PYSPARK_PYTHON=ipython /usr/spark-2.0.2/bin/pyspark --master spark://master:7077 --packages com.databricks:spark-avro_2.11:3.2.0,org.apache.avro:avro:1.8.1


My spark-submit command:

spark-submit --master spark://master:7077 --packages com.databricks:spark-avro_2.11:3.2.0,org.apache.avro:avro:1.8.1


I read here that it might be caused by "old version of avro in use", so I tried using 1.8.1, but I still get the same error. Reading avro works fine.
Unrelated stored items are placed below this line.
-- ==== Sys2Proof/Machine/Flags.lean ====
section
/-! DEFINITION. The cause flags and the interrupt (R180, R181). -/

namespace Sys2Proof.Machine

/-- The cause flags (R180). -/
inductive Cause where
  | verdict
  | armA
  | armB
  | breach
  | park
  | close
  | test
  | link
  | chain
  | setup
  | fault
deriving DecidableEq, Repr

/-- The bit position of a cause (R180). -/
def Cause.bit : Cause → Nat
  | .verdict => 0
  | .armA => 1
  | .armB => 2
  | .breach => 3
  | .park => 4
  | .close => 5
  | .test => 6
  | .link => 7
  | .chain => 8
  | .setup => 9
  | .fault => 10

/-- The bits the table of R180 names; the others of CAUSE and CAUSE_MASK read 0 and ignore writes (R177). -/
def causeBits : Word := 0x7FF

/-- Cause ARM_A or ARM_B. -/
def armCause : Arm → Cause
  | .a => .armA
  | .b => .armB

/-- A cause flag is set; setting one that is set changes nothing (R180). -/
def Part.setCause (p : Part) (c : Cause) : Part := { p with cause := p.cause ||| BitVec.twoPow 32 c.bit }

/-- Whether a cause flag is set. -/
def Part.causeSet (p : Part) (c : Cause) : Bool := p.cause.getLsbD c.bit

/-- The interrupt condition (R181). -/
def Part.interruptCondition (p : Part) : Bool := p.cause &&& p.causeMask != 0

/-- The level of the legacy interrupt (R181). -/
def Part.legacyInterrupt (p : Part) : Bool := !p.msgEnable && p.interruptCondition

/-- A message is sent when the condition has gone from false (in `before`) to true with messages enabled
(R181). -/
def Part.sendMessage (before p : Part) : Part :=
  if p.msgEnable && p.interruptCondition && !before.interruptCondition then
    { p with messages := p.messages + 1 }
  else p

end Sys2Proof.Machine
end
Any help?


The reason for this error is that apache avro version 1.7.4 is included in hasoop by default, and if the SPARK_DIST_CLASSPATH

env variable includes general chaos ( $HADOOP_HOME/share/common/lib/

) in front of ivy2 jars, the wrong version may instead of the version required by spark-avro (> = 1.7. 6) and installed in ivy2.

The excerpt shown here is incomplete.